= Scouting and Guiding in Belize =

Scouting and Guiding movement in Belize

The Scout and Guide movement in Belize is served by The Girl Guides Association of Belize, a member of the World Association of Girl Guides and Girl Scouts and The Scout Association of Belize, a member of the World Organization of the Scout Movement.

==History==

===Early independent Boy Scouts===
According to research undertaken by Hr. Leopold Flowers, former Executive Commissioner of The Scout Association of Belize, and William Faux, presently Deputy Chief Commissioner, Scouting in Belize was started in 1910 when Henry Longsworth of St. John's Cathedral established a troop there.

The oldest records found to date in England indicates that Scouting started in British Honduras in 1911 with two troops, 20 Scouts in total. The following year the numbers were one troop, three Scouters and 24 Scouts, a total of 27.

===British Boy Scouts===
There is record of the British Boy Scouts (a separate organization to The Scout Association of the United Kingdom) operating in Belize from 1910.

===The Boy Scouts Association, British Honduras Branch / The Scout Association of Belize===
The Scout Association of Belize was founded as a branch of The Boy Scouts Association of the United Kingdom. The Boy Scouts Association, British Honduras branch was registered in 1917 with a census of eight Scouters, 113 Scouts and 59 Cubs, a total membership of 180.

In 1915, Robin O. Phillips, a Boy Scouts of America scout, about 17 years old, is said to have invested 20 young men as Scouts. This took place at Robin's home, then situated at the corner of Wilson Street and Barrack Road. When these Scouts were considered well trained, Robin's father approached Governor William Hart-Bennett to seek assistance and support for the Scout Movement. Governor Bennett then selected George Grabbam, then manager of the Belize Estate and Produce Company Ltd. Mr. Grabham in turn appointed as Scoutmasters to assist him Phillip Ely, a Mr. Wexham and Paul Shephard Berry, then the superintendent of the Belize Wireless Station. In 1917, these men formed a branch of The Boy Scouts Association of the United Kingdom. The association flourished for about three to four years, then ceased when Mr. Grabham left Belize.
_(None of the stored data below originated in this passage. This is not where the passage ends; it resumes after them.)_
/-- R14: only T0 may write SYS_RST_CTRL. -/
def Obligations.ResetControlRights : Prop :=
  ∀ (s : State) (t : Requester) (d : ResetDomain) (w same : Word), s.holdsFor t = false → s.servesFor t = true →
    whoOf t ≠ 0 → ∀ c ∈ [Instr.warm t, .domainReset t d, .registerWrite t (BitVec.ofNat 32 SYS_RST_CTRL) w same],
    Yields c s fun u => u.lastStatus = stPermission ∧ s.sameRegs u [] ∧ s.onlyRegs u

/-- R203: SEQ_CTRL accepts writes only from T0 and T1 that REG_WR grants for SEQ (block 8). -/
def Obligations.SequencerRights : Prop :=
  (∀ (s : State) (t : Requester) (w same : Word), s.holdsFor t = false → s.servesFor t = true →
      1 < whoOf t ∨ (s.tenantRec (whoOf t)).any (fun r => bit r.regWr (blockOf SEQ_CTRL)) = false →
      ∀ c ∈ [Instr.seqUp t w, .seqDown t w, .registerWrite t (BitVec.ofNat 32 SEQ_CTRL) w same],
      Yields c s fun u => u.lastStatus = stPermission ∧ s.sameRegs u [] ∧ s.onlyRegs u) ∧
  (∀ (s : State) (t : Requester), s.holdsFor t = false → s.servesFor t = true → t ≠ 16 → whoOf t ≤ 1 →
      (s.tenantRec (whoOf t)).any (fun r => bit r.regWr (blockOf SEQ_CTRL)) = true → s.takes t SEQ_CTRL)

/-- R471: who may write the FLT block. -/
def Obligations.FaultBlockRights : Prop :=
  (∀ (s : State) (t : Requester) (a w same : Word), s.holdsFor t = false → s.servesFor t = true →
      blockOf a.toNat = blockOf FLT_COUNT → regMapped a.toNat = true → a.toNat % 4 = 0 →
      1 < whoOf t ∨ (s.tenantRec (whoOf t)).any (fun r => bit r.regWr (blockOf FLT_COUNT)) = false ∨
        (a.toNat = FLT_WDG_KICK ∧ whoOf t ≠ 1) →
      Yields (.registerWrite t a w same) s fun u => u.lastStatus = stPermission ∧ s.sameRegs u [] ∧ s.onlyRegs u) ∧
  (∀ (s : State) (t : Requester) (w : Word), s.holdsFor t = false → s.servesFor t = true →
      1 < whoOf t ∨ (s.tenantRec (whoOf t)).any (fun r => bit r.regWr (blockOf FLT_COUNT)) = false →
      ∀ c ∈ [Instr.safeRelease t w, .faultQuery t w],
      Yields c s fun u => u.lastStatus = stPermission ∧ s.sameRegs u [] ∧ s.onlyRegs u) ∧
  (∀ (s : State) (t : Requester) (w : Word) (ms : Nat), s.holdsFor t = false → s.servesFor t = true →
      whoOf t ≠ 1 ∨ (s.tenantRec (whoOf t)).any (fun r => bit r.regWr (blockOf FLT_COUNT)) = false →
      Yields (.watchdogKick t w ms) s fun u => u.lastStatus = stPermission ∧ s.sameRegs u [] ∧ s.onlyRegs u) ∧
  (∀ (s : State) (t : Requester) (a : Nat), s.holdsFor t = false → s.servesFor t = true → t ≠ 16 → whoOf t ≤ 1 →
      blockOf a = blockOf FLT_COUNT → (a = FLT_WDG_KICK → whoOf t = 1) →
      (s.tenantRec (whoOf t)).any (fun r => bit r.regWr (blockOf FLT_COUNT)) = true → s.takes t a)

/-- A command that writes a register which its requester may not write completes with STATUS PERMISSION and changes
nothing: every command that carries a requester, in its core registers (one clause), in the registers of the backup
domain, and a write of any register by its address. Drawn from R105, R256, R328. Clauses about points that the spec
leaves open or that are read by inference follow the model: log entries 8, 9. -/
def Obligations.CommandsRefused : Prop :=
  (∀ (s : State) (t : Requester) (w : Word) (p : Fin 4) (x : Fin 16) (ch : Fin 32) (c : Fin 2) (n : Fin 64) (k : Fin 8)
      (ok b : Bool) (d : ResetDomain) (vhold : Code) (ms : Nat), s.holdsFor t = false → s.servesFor t = true →
    ∀ e ∈ [(STR_BQ_ADDR, Instr.boundQuery t false w), (STR_BQ_BIT, .boundQuery t true w), (SYS_RST_CTRL, .warm t),
      (SYS_RST_CTRL, .domainReset t d), (OTP_PROG_CTRL, .otpProgram t w ok), (UPD_CTRL, .updOpen t w),
      (UPD_CTRL, .updVerify t w), (UPD_CTRL, .updActivate t w), (UPD_CTRL, .updConfirm t w), (UPD_CTRL, .updRollback t w),
      (MEM_ECC_CTRL, .eccCountClear t w), (MEM_STALE k, .staleFlagClear t false k w),
      (MEM_LOST k, .staleFlagClear t true k w), (STO_CTRL, .manualStore t vhold), (PWR_REQ, .vote t w vhold b),
      (SEQ_CTRL, .seqUp t w), (SEQ_CTRL, .seqDown t w), (ADC_CH_CFG ch, .adcChannelConfig t ch w),
      (PHY_CTRL p, .retrain t p w), (PHY_CLR p, .phyCounterClear t p w), (LNK_CTRL p, .scheduleRetrain t p w),
      (LNK_CTRL p, .linkCounterClear t p w), (INT_CTL x, .eoi t x w), (INT_ROUTE p, .intRoute t p w),
      (INT_EN x, .intEnable t x w), (TXN_CLR, .txnCounterClear t w), (CH_CTRL p, .channelActivate t p w),
      (CH_CTRL p, .channelDeactivate t p w), (CH_CTRL p, .commit t p w), (CH_PAL_A p, .paletteEntryWrite t p w),
      (CH_CLR p, .channelCounterClear t p w), (OUT_CTRL p, .outputRetrain t p w), (OUT_AUX_CMD p, .auxCommand t p w),
      (OUT_CLR p, .outputCounterClear t p w), (TT_T1_ALIVE, .t1AliveKick t w), (TT_T1_REQ p, .t1Request t p w),
      (CAN_MB_CTRL c n, .canTxRequest t c n w), (CAN_MB_CTRL c n, .canTxAbort t c n w b),
      (CAN_CTRL c, .canCounterClear t c w), (FLK_CTRL, .swap t w), (FLT_SAFE_CTRL, .safeRelease t w),
      (FLT_WDG_KICK, .watchdogKick t w ms), (FLT_QSRC, .faultQuery t w), (ARB_CLR, .arbCounterClear t w)],
    (t = 16 ∧ s.sbpWrites = false) ∨ s.mayWrite (whoOf t) e.1 = false →
    Yields e.2 s fun u => u.lastStatus = stPermission ∧ s.sameRegs u [] ∧ s.onlyRegs u) ∧
  (∀ (s : State) (t : Requester) (w : Word) (b : Bool), s.holdsFor t = false → s.servesFor t = true → t ≠ 16 →
    ∀ e ∈ [(PWR_SBP_WAKE, Instr.sbpWake t w), (LOG_RD_CTRL, .logReadout t w), (RTC_SWFIRST_SUB, .swfirstClear t w),
      (RTC_SET_HI, .timeWrite t w), (RTC_SHIFT, .shift t w b), (EVT_STAT, .ovfClear t w),
      (EVT_RD_CTRL, .eventReadout t w), (RTC_CD_LOAD, .countdownLoad t w)],
    s.mayWrite (whoOf t) e.1 = false →
    Yields e.2 s fun u => u.lastStatus = stPermission ∧ s.sameRegs u [] ∧ s.onlyRegs u) ∧
  (∀ (s : State) (t : Requester) (a w same : Word), s.holdsFor t = false → s.servesFor t = true →
    regMapped a.toNat = true → a.toNat % 4 = 0 →
    (t = 16 ∧ s.sbpWrites = false) ∨ s.mayWrite (whoOf t) a.toNat = false →
    Yields (.registerWrite t a w same) s fun u => u.lastStatus = stPermission ∧ s.sameRegs u [] ∧ s.onlyRegs u)

/-- R103: accesses to no target complete with DECODE and change nothing. -/
def Obligations.NoTarget : Prop :=
  (∀ (s : State) (t : Requester) (a w same : Word), s.servesFor t = true →
      (0x04000000 ≤ a.toNat ∧ a.toNat < 0x40000000) ∨ (0x4C000000 ≤ a.toNat ∧ a.toNat < 0x80000000) ∨
        (0x80800000 ≤ a.toNat ∧ a.toNat < 0x90000000) ∨ 0x91000000 ≤ a.toNat →
      Yields (.registerWrite t a w same) s fun u => u.lastStatus = stDecode ∧ s.sameRegs u [] ∧ s.onlyRegs u) ∧
  (∀ (s : State) (p : HostPort) (q : ReqPacket), ∀ c ∈ [(tyRd, Instr.readRequest p q), (tyWr, .writeRequest p q),
      (tyAt, .atomicRequest p q)], s.judges p c.1 q → s.lnkState p = lnUp → s.declared q.tenant.val = true → s.tagInRange q.tenant.val (reqOf q.payload).tag = true →
      tfind s.txn.tags (reqOf q.payload).tag = none → s.portAllowed p q.tenant.val = true →
      formatOk c.1 q.payload = true → 0 < (reqOf q.payload).bytes c.1 →
      (0x04000000 ≤ (reqOf q.payload).addr ∧ (reqOf q.payload).addr < 0x40000000) ∨
        (0x4C000000 ≤ (reqOf q.payload).addr ∧ (reqOf q.payload).addr < 0x80000000) ∨
        (0x80800000 ≤ (reqOf q.payload).addr ∧ (reqOf q.payload).addr < 0x90000000) ∨
        0x91000000 ≤ (reqOf q.payload).addr →
      Yields c.2 s fun u => (u.lnkOf p).qRsp = (s.lnkOf p).qRsp ++
          [cplPacket q.tenant (reqOf q.payload).tag stDecode false] ∧ u.mem = s.mem ∧ u.nv = s.nv ∧
        u.txn.tags = s.txn.tags ∧ s.sameRegs u [TXN_CNT, TEN_ERR q.tenant, TXN_STAT, TXN_ERR_LAST, TXN_ERR_ADDR])

/-- R346, R377, R393, R410, R430, R452, R476, R325: INT_PEND as a tenant reads it shows the summaries of the blocks of
Table 15-4; the tenant's own summary and, while the core has power, its pin follow (R327, R239). -/
def Obligations.InterruptSources : Prop :=
  (∀ (s : State) (k : Nat) (t : Fin 16) (n : Fin 4), bit (s.view k (INT_PEND t)) (17 + n) =
      (decide (s.fld (INT_ROUTE ((17 + n) / 8)) (4 * ((17 + n) % 8)) 4 = t) &&
        (s.reg (CH_ISTAT n) &&& s.reg (CH_IEN n) != 0 || s.reg (OUT_ISTAT n) &&& s.reg (OUT_IEN n) != 0))) ∧
  (∀ (s : State) (k : Nat) (t : Fin 16), ∀ e ∈ [(21, TT_ISTAT, TT_IEN), (22, OPT_ISTAT, OPT_IEN),
      (24, CAN_ISTAT 0, CAN_IEN 0), (25, CAN_ISTAT 1, CAN_IEN 1), (26, ADC_ISTAT, ADC_IEN), (27, BKL_ISTAT, BKL_IEN),
      (28, FLK_ISTAT, FLK_IEN), (29, FLT_ISTAT, FLT_IEN), (30, ARB_ISTAT, ARB_IEN)],
      bit (s.view k (INT_PEND t)) e.1 = (decide (s.fld (INT_ROUTE (e.1 / 8)) (4 * (e.1 % 8)) 4 = t) &&
        (s.reg e.2.1 &&& s.reg e.2.2 != 0))) ∧
  (∀ (s : State) (k : Nat) (t : Fin 16), bit (s.view k (INT_PEND t)) 23 =
      (decide (s.fld (INT_ROUTE 2) 28 4 = t) && ((s.flag LED_IEN 0 && s.reg LED_OPEN != 0) ||
        (s.flag LED_IEN 1 && s.reg LED_SHORT != 0)))) ∧
  (∀ (s : State) (k : Nat) (t : Fin 16),
      s.summary t = decide (s.view k (INT_PEND t) &&& (s.reg (INT_EN t)).toNat ≠ 0)) ∧
  (∀ (s : State) (k : Nat) (n : Fin 4), s.signals = true → (bit (s.view k INT_PIN_STAT) n = true ↔
      ∃ t, t < 16 ∧ s.summary t = true ∧ ∃ r, s.tenantRec t = some r ∧ r.intPin = n))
Scouting was revived again in 1931 in the Belize City area, by Brother John Mark Jacoby, SJ, MBE, Professor of Mathematics at Saint John's College. Hundreds of boys, including many leading citizens, passed through the hands of 'Bra Jake', as he was affectionately known. For many years, Scouting revolved around activities held at the Holy Redeemer Scout room (the home of troops 1, 2 and 3) and at an annual summer camp at San Pedro, Ambergris Caye. In 1936 Scouting was introduced to the districts beginning with the Stann Creek District and eventually spreading to all the others. Since that time the association has always been active in the Belize. The level of this activity has varied considerably over the years, depending largely on the extent of the association's ability to attract and maintain committed voluntary leadership.

The Boy Scouts Association, British Honduras Branch changed its name to The Scout Association of Belize. The association exists by virtue of the Scout Association of Belize Act, 1987 (assented to on January 25, 1988). On December 15, 1987, The Scout Association of Belize became a direct member organization of the World Organization of the Scout Movement rather than being represented through its parent organization, The Scout Association in London.